TIA: Token Importance Transferable Attack on Vision Transformers.
Tingchao Fu,Fanxiao Li,Jinhong Zhang,Liang Zhu,Yuanyu Wang,Wei Zhou
DOI: https://doi.org/10.1007/978-981-97-0945-8_6
2024-01-01
Abstract:Vision transformers (ViTs) have witnessed significant progress in the past few years. Recently, the latest research revealed that ViTs are vulnerable to transfer-based attacks, in which attackers can use a local surrogate model to generate adversarial examples, then transfer these malicious examples to attack the target black-box ViT directly. Suffering from the threat of transfer-based attacks, it is challenging to deploy ViTs to security-critical tasks. Therefore, it becomes an exact need to explore the robustness of ViTs against transfer-based attacks. However, existing transfer-based attack methods do not fully consider the unique structure of ViT, and they indiscriminately attack the intermediate outputs token of ViTs, leading to the perturbations being focused on specific model information within the tokens, and further resulting in a limited transferability of the generated adversarial examples. To address the current limitations, we propose Token Importance Attack (TIA), a novel ViTs-oriented transfer-based attack method. Specifically, we introduce Randomly Shuffle Patches (RSP) strategy to expand the diversity of the input space. By applying RSP, we can generate multiple shuffled images from a single image, allowing us to obtain multiple token gradients.

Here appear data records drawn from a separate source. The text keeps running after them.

/-- UNASSIGNED_ACCESS and READ_ONLY_MEMORY_ACCESS answer by their maker; XCLR and the crossing page's counter clears complete. A hart is
frozen with the violation recorded (kind 5, kind 6 for a write to read-only memory), the keeper takes its access-fault exception, and the
keeper's read of the eNVM window returns its byte. XCLR clears the lost-pulse counts it names, but for a pulse lost in the same cycle;
CLR_REFUSED clears XREFUSED; CLR_STALE clears XSTALE and the block's bit of the STALE summary. (R4, R489, R312, R261, R22, R24, R11) -/
def Obligations.OtherAddressesAndCrossingPageAnswer : Prop :=
  (∀ (h : Fin 4) (a : BitVec 36) (kind : Fin 3) (s : State), assignedAddr a.toNat = false → s.alive (.hart h) = true →
    exec (.unassignedAccess (.hart h) a kind) s =
      .next ((s.begin.hartViolate h 5 a.toNat (kind == 1) (kind == 2)).answer (if kind == 1 then .discarded else .errZero))) ∧
  (∀ (a : BitVec 36) (kind : Fin 3) (s : State), assignedAddr a.toNat = false → s.alive .keeper = true →
    exec (.unassignedAccess .keeper a kind) s =
      .next (({ s.begin with keeperTrap := some (if kind == 1 then 7 else if kind == 2 then 1 else 5) }).answer (if kind == 1 then .discarded else .errZero))) ∧
  (∀ (h : Fin 4) (a : BitVec 36) (s : State), a.toNat < 0x10000 ∨ (0x08000000 ≤ a.toNat ∧ a.toNat < 0x09000000) → s.alive (.hart h) = true →
    exec (.readOnlyMemoryAccess (.hart h) a 1) s = .next ((s.begin.hartViolate h 6 a.toNat true false).answer .discarded)) ∧
  (∀ (a : BitVec 36) (kind : Fin 3) (s : State), 0x08000000 ≤ a.toNat → a.toNat < 0x09000000 → s.alive .keeper = true → kind ≠ 1 →
    s.sectorBusy ((a.toNat - 0x08000000) / 0x10000) = false →
    exec (.readOnlyMemoryAccess .keeper a kind) s = .next (s.begin.answer (.bytes [s.envB (a.toNat - 0x08000000)]))) ∧
  (∀ (who : Who) (blk : BitVec 8) (w : W32) (lost : BitVec 31) (s : State), s.mayWrite who (rXCLR blk.toNat) →
    exec (.xclr who blk w lost) s = 
      .next (overN 31 (fun n s => if bitOf lost.toNat n = true then s.losePulse blk.toNat n else s) (s.accepted.wrXclr blk.toNat (wide w)))) ∧
  (∀ (who : Who) (blk : BitVec 8) (s : State), s.mayWrite who (rXCNT_CLR blk.toNat) →
    exec (.clrRefused who blk) s = .next (s.accepted.clearCnt (rXREFUSED blk.toNat))) ∧
  (∀ (who : Who) (blk : BitVec 8) (s : State), s.mayWrite who (rXCNT_CLR blk.toNat) →
    exec (.clrStale who blk) s =
      .next ((s.accepted.clearCnt (rXSTALE blk.toNat)).wr (rSTALE_SUMMARY (blk.toNat / 16)) ⟨blk.toNat % 16, 1⟩ 0))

Then TIA ensembles these token gradients of shuffled images as a guide map to focus the perturbation on the model-independent information in the token rather than model-specific information. Benefiting from these two components, TIA can avoid overfitting to the surrogate model, thus enhancing the transferability of the crafted adversarial examples. Extensive experiments conducted on common datasets with different ViTs and CNNs have demonstrated the effectiveness of TIA.